В тишине, которая воцарилась после этих слов, каждый из нас, наверно, вообразил в меру своих представлений, как поганка и трицератопс встречаются на узенькой дорожке. Картина, возникшая в моей голове, изобиловала богатейшей мегафауной и тиной древних болот. В тот миг вся современная инфраструктура испарилась, и передо мной промелькнуло то, что Дж. Б. Маккиннон в своей прелестной книге «Мир прошлого и будущего» называет «под-историей» – смутное видение «местности, которая жила своей жизнью до того, как зажил своей жизнью мегаполис».
В воображении моих сыновей, верно, возникли более неистовые, не столь безмятежные сцены, но, думаю, все мы согласились бы, что наши неуклюжие свежевылупившиеся друзья вдруг стали выглядеть солиднее. Поганки стали связующим звеном между нами и страницей в истории экологии, с которой минуло семьдесят миллионов лет. Они добрались до нас сквозь время и живут благополучно, ослепительно красивые сироты давно погибших миров. Я мысленно воскликнула: кто может быть несокрушимее поганки?
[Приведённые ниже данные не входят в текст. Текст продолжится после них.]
/-- Fewest tokens of a step's last remaining entry. -/
def leastChunk (d : Device) (g : Nat) (e : WlEntry) : Nat :=
  let least := (d.group g).entries.chunkMin
  let end_ := ceilDiv (e.pos + least) e.pageTokens * e.pageTokens
  match d.seq? e.slot with
  | some q => min (end_ - e.pos) (prefillRem q)
  | none => end_ - e.pos

/-- Withdraws a slot's prefill entry from the step; its COMPACT stays. -/
def dropEntry (es : List WlEntry) (slot : Nat) : List WlEntry := es.filter (fun e => e.slot ≠ slot || e.kind ≠ K_PREFILL)

/-- Cuts the entries of `slots`, latest added first, until the step fits; `fuel` bounds the cuts. -/
def trimLoop (d : Device) (g m a : Nat) : Nat → List Nat → List WlEntry → List WlEntry
  | 0, _, es => es
  | _, [], es => es
  | fuel + 1, s :: ss, es =>
    if fits a (predict d g m es) then es
    else match es.find? (fun e => e.slot = s && e.kind = K_PREFILL) with
      | none => trimLoop d g m a fuel ss es
      | some e =>
        let n := cutOnce e
        let alone := es.length = 1
        if alone && n < leastChunk d g e then es
        else if n < (d.group g).entries.chunkMin || n = 0 then trimLoop d g m a fuel ss (dropEntry es s)
        else
          let e' := { e with ntok := n, lastChunk := false, logitMode := 0
                             cost := ceilDiv (n * odGet d Od.COST_PREFILL_PS m) 1000 }
          trimLoop d g m a fuel (s :: ss) (es.map (fun x => if x.slot = s && x.kind = K_PREFILL then e' else x))

/-- Response 1 of R163; `added`: the slots of the prefill entries in their order of addition. -/
def trimStep (d : Device) (g m a : Nat) (added : List Nat) (es : List WlEntry) : List WlEntry :=
  let pre := es.filter (fun e => e.kind = K_PREFILL)
  trimLoop d g m a (sumBy (fun e => e.ntok / e.pageTokens + 3) pre) added.reverse es

/-- T_len of a step that does not fit. -/
def stretch (d : Device) (a : Nat) (p : Pred) : Nat :=
  let cap := p.time + odGet d Od.STRETCH_MAX_US 0 * 1000
  if a = 0 then cap else min cap (ceilDiv (p.energy * 10 ^ 6) a)

/-! ### Segments (R166) -/

/-- A segment before its placement: affinity tile and entries. -/
structure Segment where
  aff : Option Nat
  stage : Bool
  entries : List WlEntry
deriving DecidableEq, Repr

/-- COMPACT entries joined with the entry behind them. -/
def units : List WlEntry → List (List WlEntry)
  | [] => []
  | e :: l =>
    if e.kind = K_COMPACT then
      match l with
      | f :: r => if f.slot = e.slot then [e, f] :: units r else [e] :: units (f :: r)
      | [] => [[e]]
    else [e] :: units l

/-- Cuts units into runs within SEG_ENTRIES and SEG_TOKENS; a unit above SEG_TOKENS stands alone. A run
holds one partition and one class (R203). A COMPACT and the entry behind it stay together with SEG_ENTRIES 1 too (log
entry 146). -/
def cutUnits (me mt : Nat) : List WlEntry → List (List WlEntry) → List (List WlEntry)
  | cur, [] => if cur.isEmpty then [] else [cur]
  | cur, u :: l =>
    if cur.isEmpty then cutUnits me mt u l
    else if (match cur, u with | x :: _, y :: _ => x.partition ≠ y.partition || x.cls ≠ y.cls | _, _ => false) then
      cur :: cutUnits me mt u l
    else if cur.length + u.length ≤ me && sumBy WlEntry.tokens cur + sumBy WlEntry.tokens u ≤ mt then
      cutUnits me mt (cur ++ u) l
    else cur :: cutUnits me mt u l

/-- The segments of one kind class. -/
def classSegments (d : Device) (g : Nat) (stage : Bool) (es : List WlEntry) : List Segment :=
  let tiles := sortBy (· ≤ ·) ((es.filterMap WlEntry.aff).dedup)
  let keys : List (Option Nat) := tiles.map some ++ [none]
  (keys.map (fun k => (cutUnits (d.group g).entries.segEntries (d.group g).entries.segTokens [] (units (es.filter (fun e => e.aff = k)))).map
    (fun l => { aff := k, stage := stage, entries := l }))).flatten

def segments (d : Device) (g : Nat) (es : List WlEntry) : List Segment :=
  classSegments d g true (es.filter WlEntry.isStage) ++ classSegments d g false (es.filter (fun e => !e.isStage))

/-- The segment has a decode-type entry. -/
def Segment.decode (s : Segment) : Bool := s.entries.any WlEntry.isDecode

/-- The segment may take any free slot (R167). -/
def Segment.anySlot (s : Segment) : Bool := s.decode || s.entries.any (fun e => e.kind = K_COMPACT)

/-- Withdraws `n` segments in the order of R167: the latest formed without a decode-type entry, else the latest. -/
def withdrawSegs : Nat → List Segment → List Segment
  | 0, l => l
  | n + 1, l =>
    match l.reverse.find? (fun x => !x.decode) with
    | some x => withdrawSegs n (removeFirst (· = x) l.reverse).reverse
    | none => withdrawSegs n l.dropLast
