-- ==== Sys2Proof/Machine/Commit.lean ====
section
/-! DEFINITION. The commit of a sequence (R183, R184, R226, R335, R336), the drafts it asks for (R319, R324, R340, R341)
and those that are posted (R322, R323). -/

namespace Sys2Proof.Machine

/-! ### Drafts -/

/-- The staged draft is freed (R323). -/
def freeDraft (d : Device) (slot : Nat) : Device := modSpec d slot (fun s => { s with dvalid := false })

/-- The draft request of a commit, with its wait; a sequence whose turn end is deferred stays in DECODE (R338). -/
def requestDraft (d : Device) (slot : Nat) : Device :=
  match d.seq? slot with
  | none => d
  | some q =>
    if !speculates d q || q.tcb.state ≠ .decode || q.spec.suspLeft ≠ 0 || depthMax q = 0 then d
    else
      let d := writeRequest d slot false
      let w := odGet d Od.SPEC_DRAFT_WAIT 0
      if w = 0 || q.spec.endDefer then d
      else startWait (armTimer d slot true TK_BACKOFF (d.tick + w)) slot [FL_DRAFT_READY, FL_TMR_B] true

/-- DLEN and ZERO_RUN after a VERIFY (R340). -/
def draftLength (h dlen accepted : Nat) (full : Bool) (zero : Nat) : Nat × Nat :=
  if accepted = 0 then (max 1 (dlen / 2), min 255 (zero + 1))
  else if full then (min (Hdr.specMax h) (2 * dlen), 0)
  else (dlen, 0)

/-- What a commit does to the speculation block before its request: the draft that was used is freed, R340, the start
of a suspension, and a suspension that runs (R341). -/
def commitDraft (d : Device) (slot : Nat) (w : Work) (o : Outcome) : Device :=
  match d.seq? slot with
  | none => d
  | some q =>
    let h := q.samp.header.toNat
    if w.entry.kind = K_VERIFY then
      let r := draftLength h q.spec.dlen o.accepted o.full q.spec.zeroRun
      let d := bumpBy (bumpBy (bump d Od.SPEC_STATS 2) Od.SPEC_STATS 3 w.entry.nodes) Od.SPEC_STATS 4 o.accepted
      let d := if o.accepted = 0 then bump d Od.SPEC_STATS 5 else d
      let d := modSpec d slot (fun s => { s with
        dvalid := false, dlen := r.1, zeroRun := r.2
        drafted := satAdd (2 ^ 32 - 1) s.drafted w.entry.nodes, accepted := satAdd (2 ^ 32 - 1) s.accepted o.accepted })
      if odGet d Od.SPEC_FAIL_LIMIT 0 ≤ r.2 && speculates d q then
        let n := odGet d Od.SPEC_SUSPEND_STEPS 0
        writeRequest (bump (modSpec d slot (fun s => { s with suspLeft := n, zeroRun := 0 })) Od.SPEC_STATS 6) slot true
      else d
    else
      let d := if q.spec.dvalid && q.spec.dpos ≠ q.ctx.clen then freeDraft d slot else d
      if speculates d q then modSpec d slot (fun s => { s with suspLeft := s.suspLeft - 1 }) else d

/-! ### The commit of class G -/

/-- The conditions of R183. -/
def commitReady (q : Seq) : Bool :=
  q.tcb.state.running &&
    (match q.tcb.cls with
     | .g => match q.work with
       | some w => w.complete && w.entry.kind ≠ K_COMPACT && (w.entry.positions = 0 || q.outcome.ready)
       | none => false
     | _ =>
       if q.plan.stage = 0 then (match q.work with | some w => w.complete | none => false)
       else inFanOut q && q.plan.delivered)

/-- Table 3.7. -/
def logEntry (tok : Nat) (lp : F32) : Nat := fields [(63, 40, tok), (39, 39, 1), (31, 0, lp.toNat)]

def logEntries (es : List (Nat × F32)) : Nat := es.reverse.foldl (fun acc e => acc <<< 64 ||| logEntry e.1 e.2) 0

/-- A token-log or report write of a commit, counted for R39. -/
def logWrite (d : Device) (slot : Nat) (kind : FabiKind) (addr len data : Nat) : Device :=
  fabiWrite (d.modSeq slot (fun q => { q with logWrites := q.logWrites + 1 })) kind addr len data

/-- Action 1 of R184: tokens, alternatives and reports (R84, R260). -/
def writeTokens (d : Device) (slot : Nat) (q : Seq) (es : List Emit) : Device :=
  let h := q.samp.header.toNat
  let t := q.tcb.tokenEnd
  let n := Hdr.nAlt h
  if es.isEmpty then d
  else
    let d := logWrite d slot (.tokenLog slot) (q.toklogAddr + 8 * t) (8 * es.length) (logEntries (es.map (fun e => (e.token, e.lp))))
    let d := if n = 0 then d
      else logWrite d slot (.tokenLog slot) (q.toklogAddr + 8 * q.maxTokens + 8 * n * t) (8 * n * es.length)
        (logEntries ((es.map (fun e => e.alts.take n)).flatten))
    if Hdr.reportAddr h = 0 then d
    else logWrite d slot (.report slot) (Hdr.reportAddr h + 64 * t) (64 * es.length)
      (es.reverse.foldl (fun acc e => acc <<< 512 ||| e.report.toNat) 0)

/-- Pages of an entry whose T0 copy went while the command ran: what was written there is lost (R239). -/
def loseGone (d : Device) (slot : Nat) : List Nat → Device
  | [] => d
  | k :: l =>
    match d.seq? slot with
    | none => d
    | some q => if (t0Copy d (pageAt q k)).isNone then losePage d slot k none else loseGone d slot l

/-- The re-prefill chunk of an entry `pos` to `stop` (R226, R239). -/
def commitRefill (d : Device) (slot pos stop : Nat) : Device :=
  let d := modBlk d slot (fun c => if c.recomputeFrom = pos then
    { c with recomputeFrom := stop, recompute := decide (stop < c.clen), refillBegun := decide (stop < c.clen) } else c)
  match d.seq? slot with
  | none => d
  | some q =>
    let p := pageTokens d q.version
    let len := if q.ctx.recompute then min stop q.ctx.recomputeFrom else stop
    fillBelow (d.modSeq slot (fun q => { q with replay := none, replaySince := none })) slot p len q.ctx.pages.length 0

/-- CLEN advances (R226, R335). -/
def commitLength (d : Device) (slot clen : Nat) : Device :=
  let d := modBlk d slot (fun c => { c with clen := clen })
  match d.seq? slot with
  | none => d
  | some q =>
    let p := pageTokens d q.version
    fillBelow d slot p (if q.ctx.recompute then min clen q.ctx.recomputeFrom else clen) q.ctx.pages.length 0

/-- Action 2 of R184. -/
def commitPages (d : Device) (slot : Nat) (e : WlEntry) (m : Nat) : Device :=
  match d.seq? slot with
  | none => d
  | some q =>
    let refill : Bool := e.kind = K_PREFILL && e.pos + e.ntok ≤ q.ctx.clen
    let d := if refill then commitRefill d slot e.pos (e.pos + e.ntok) else commitLength d slot (e.newPos + (m - 1))
    let stop := if refill then e.pos + e.ntok else e.newPos + (m - 1)
    let d := loseGone d slot (pageSpan d q e.pos (stop - e.pos))
    if e.tree then d
    else
      let d := writebackFull d slot q.ctx.pages.length 0
      hashStart d slot

/-- The path block of a tree commit (R336). -/
def commitPath (d : Device) (slot : Nat) (q : Seq) (e : WlEntry) (path : List Nat) : Device :=
  if !e.tree then d
  else
    let d := modSpec (modBlk d slot (fun c => { c with pendCompact := true, treeBank := !c.treeBank })) slot
      (fun s => { s with pathLen := path.length, pathDst := e.pos, path := path })
    fabiWrite d (.pathBlock slot) (mailboxAddr d slot + 0x840) 64
      (fields ([(511, 480, q.tcb.handle), (479, 475, path.length), (474, 452, e.pos)]
        ++ (indexed 0 path).map (fun p => (8 * p.1 + 7, 8 * p.1, p.2))))

/-- Action 3 of R184 for the tokens written: TOKEN_END, the window ring, GEN of the turn (R216, R247). -/
def commitTokens (d : Device) (slot : Nat) (e : WlEntry) (es : List Emit) : Device :=
  let d := d.modSeq slot (fun q => { q with
    tcb := { q.tcb with tokenEnd := q.tcb.tokenEnd + es.length }
    samp := { q.samp with ring := (indexed e.newPos es).foldl (fun m p => Map.put m (p.1 % 64) p.2.token) q.samp.ring } })
  match d.seq? slot with
  | none => d
  | some q =>
    if es.isEmpty then d
    else
      let n := q.ctx.turns.length - 1
      let d := writeTurn (modBlk d slot (fun c => { c with turns := modAt c.turns n (fun t => { t with gen := q.tcb.tokenEnd }) })) slot
      chargeTokens d q.tcb.client es.length

/-- LAST_STEP, RERUN_USED, COMMITTED and IN_STEP (R184). -/
def commitRecord (d : Device) (slot step : Nat) : Device :=
  let d := modTcb d slot (fun t => { t with lastStep := step, rerunUsed := false })
  let d := d.modSeq slot (fun q => { q with guardLeft := q.guardLeft - 1 })
  dropOutcome (leaveStep (setFlagBit d slot FL_COMMITTED true) slot) slot

/-- Row 7: the last prompt chunk, where the state stands or where a wait returns to. -/
def endPrefill (d : Device) (slot : Nat) : Device :=
  match d.seq? slot with
  | none => d
  | some q =>
    if q.tcb.state = .waiting then modTcb d slot (fun t => { t with prior := .decode }) else enterState d slot .decode

/-- SAMPLE records (Table 17.2). -/
def traceSamples (d : Device) (q : Seq) (e : WlEntry) (es : List Emit) : Device :=
  (indexed e.newPos es).foldl (fun d p =>
    let r := p.2.report.toNat
    traceRec d TR_SAMPLE q.tcb.handle q.tcb.client q.tcb.partition
      (fields [(127, 105, p.1), (104, 81, p.2.token), (80, 49, p.2.lp.toNat), (48, 47, e.logitMode), (46, 34, bf r 135 123),
        (33, 33, bf r 140 140), (32, 32, bf r 139 139), (31, 31, bf r 138 138), (30, 30, ofBool (e.kind = K_VERIFY))])) d

/-- COMMIT (Table 17.2), with the state after the commit. -/
def traceCommit (d : Device) (slot tag step n : Nat) : Device :=
  match d.seq? slot with
  | none => d
  | some q =>
    traceRec d TR_COMMIT q.tcb.handle q.tcb.client q.tcb.partition
      (fields [(127, 96, tag), (95, 64, step), (63, 41, q.tcb.tokenEnd), (40, 36, n), (35, 28, q.tcb.state.code)])

/-- The deadline monitor's points of class G (R142). -/
def commitMonitor (d : Device) (slot : Nat) (last : Bool) : Device :=
  let n := odGet d Od.DEADLINE_CHECK_STEPS 0
  match d.seq? slot with
  | none => d
  | some q =>
    if n ≤ q.checkCount + 1 then monitor (d.modSeq slot (fun q => { q with checkCount := 0 })) slot
    else
      let d := d.modSeq slot (fun q => { q with checkCount := q.checkCount + 1 })
      if last then monitor d slot else d

/-- A sequence that stays after its commit: PARK_PENDING, the monitor, its group, its tile, the next draft. -/
def afterCommit (d : Device) (slot : Nat) (last : Bool) : Device :=
  match d.seq? slot with
  | none => d
  | some q =>
    let d := if q.tcb.parkPending then parkNow d slot else d
    let d := commitMonitor (requestDraft d slot) slot last
    evictNow (moveIfDue d slot) slot

/-- A position with no VALID element ends the request (row 25 of Table 4.2). -/
def endNoValid (d : Device) (slot : Nat) : Device := finishSeq (bump d Od.SAMPLE_STATS 2) slot .noValidToken 3

/-- Rows 9, 10, 11 and 25 after a commit of class G. -/
def commitEnds (d : Device) (slot : Nat) (w : Work) (o : Outcome) : Device :=
  match d.seq? slot with
  | none => d
  | some q =>
    match o.ends with
    | some r =>
      if q.ctx.pendCompact then
        afterCommit (modSpec d slot (fun s => { s with endDefer := true, endReason := r })) slot w.entry.lastChunk
      else evictNow (turnStop d slot r) slot
    | none =>
      let d := if q.tcb.stream && !o.emits.isEmpty then
        sendCompl d slot (seqCompl d q CT_TOKENS .ok q.ctx.clen 0 0) else d
      if o.noValid then endNoValid d slot
      else afterCommit d slot w.entry.lastChunk

/-- The commit of a class G sequence. -/
def commitGen (d : Device) (slot : Nat) (q : Seq) (w : Work) : Device :=
  let o := q.outcome
  let e := w.entry
  if o.noValid && o.emits.isEmpty then endNoValid d slot
  else
    let d := writeTokens d slot q o.emits
    let d := commitPages d slot e o.emits.length
    let d := commitPath d slot q e o.path
    let d := commitTokens d slot e o.emits
    let d := traceSamples (commitDraft d slot w o) q e o.emits
    let d := commitRecord d slot w.step
    let d := if e.lastChunk then endPrefill d slot else d
    let d := commitEnds d slot w o
    let d := evalWait d slot
    traceCommit d slot w.tag w.step o.emits.length

/-! ### The commit of a plan stage -/

/-- What follows a committed stage that leaves the sequence in its state. -/
def afterPlanStage (d : Device) (slot : Nat) : Device :=
  match d.seq? slot with
  | none => d
  | some q =>
    if !q.tcb.state.running then d
    else
      let d := afterStage d slot
      match d.seq? slot with
      | none => d
      | some q =>
        let d := if q.tcb.parkPending then parkNow d slot else d
        moveIfDue d slot

/-- The commit of a class R or E stage: what it writes, the boundary of stage 0 (R142), and what follows. -/
def commitStage (d : Device) (slot : Nat) (q : Seq) : Device :=
  let step := match q.work with | some w => w.step | none => q.tcb.lastStep
  let tag := match q.work with | some w => w.tag | none => 0
  let d := modPlan d slot (fun p => { p with delivered := true })
  let d := if q.tcb.cls = .e then writeVectorHeader d slot else stageWrites d slot q
  let d := commitRecord d slot step
  let d := if q.plan.stage = 0 then monitor d slot true else d
  let d := afterPlanStage d slot
  traceCommit (evalWait d slot) slot tag step 0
Но бывает, что дождь прогоняет одни мысли и нашептывает другие. А в данном случае дождь был непростой. Дождь был рекордно-сильный, дождь с планеты, где происходит глобальное потепление. 8 июля 2012 года в Торонто за неполных два часа выпало 126 миллиметров осадков. (Для сравнения: средний уровень осадков в Торонто за весь июль – всего 74 миллиметра. Предыдущий рекордный уровень осадков – 121,4 мм – был зафиксирован в 1954 году.) Дождь лил с напором морского прибоя. Вызвал мгновенные наводнения: автомобили смывало, электропоезда с пассажирами останавливались, тысячи человек остались без света.
– Вероятно, самый ненастный, самый дождливый день в истории Торонто, – сказал в интервью
Я видела и слышала бурю прямо из своей спальни: ветки деревьев хлестали по окну, ветер свистел и выл, внезапно зарыдали сирены, спешившие на пожар в западной части города.
Я волновалась за поганок. Меня покинула уверенность в их несокрушимости и доисторической выносливости, и я написала музыканту: как он думает, всё ли у них в порядке? Он ответил: «Думаю, они просто забираются в гнездо и терпят. Они весьма живучие. А может, переплыли озеро и спрятались в камыше – как знать?».
На следующий день мостовые и тротуары выглядели как-то необычно – покрылись чем-то вроде пленки. Местная площадка для выгула собак, расположенная близ оврага, превратилась в озеро. На улице, где живет моя подруга, разверзлась огромная карстовая воронка.
Мне хотелось проведать поганок, но внезапно обнаружилось, что ближайшие дни мы заняты без продыху. Мы – я и мой муж – кипели от стресса и ярости. Наконец, после глупой ссоры, мы влезли в машину и поехали к поганкам.
Был ранний вечер, и небо еще оставалось ярко-голубым. На дорожке стоял музыкант, а с ним еще человек десять – разношерстная компания. Во внутренней, мелкой бухте уровень воды был примерно на шесть футов выше обычного, но гнездо – мокрое, накрененное – всё еще было достаточно прочным, чтобы удержать на себе птичье семейство. У меня отлегло от сердца, а потом я просто-таки опьянела от счастья, увидев, что птенцы плавают одни.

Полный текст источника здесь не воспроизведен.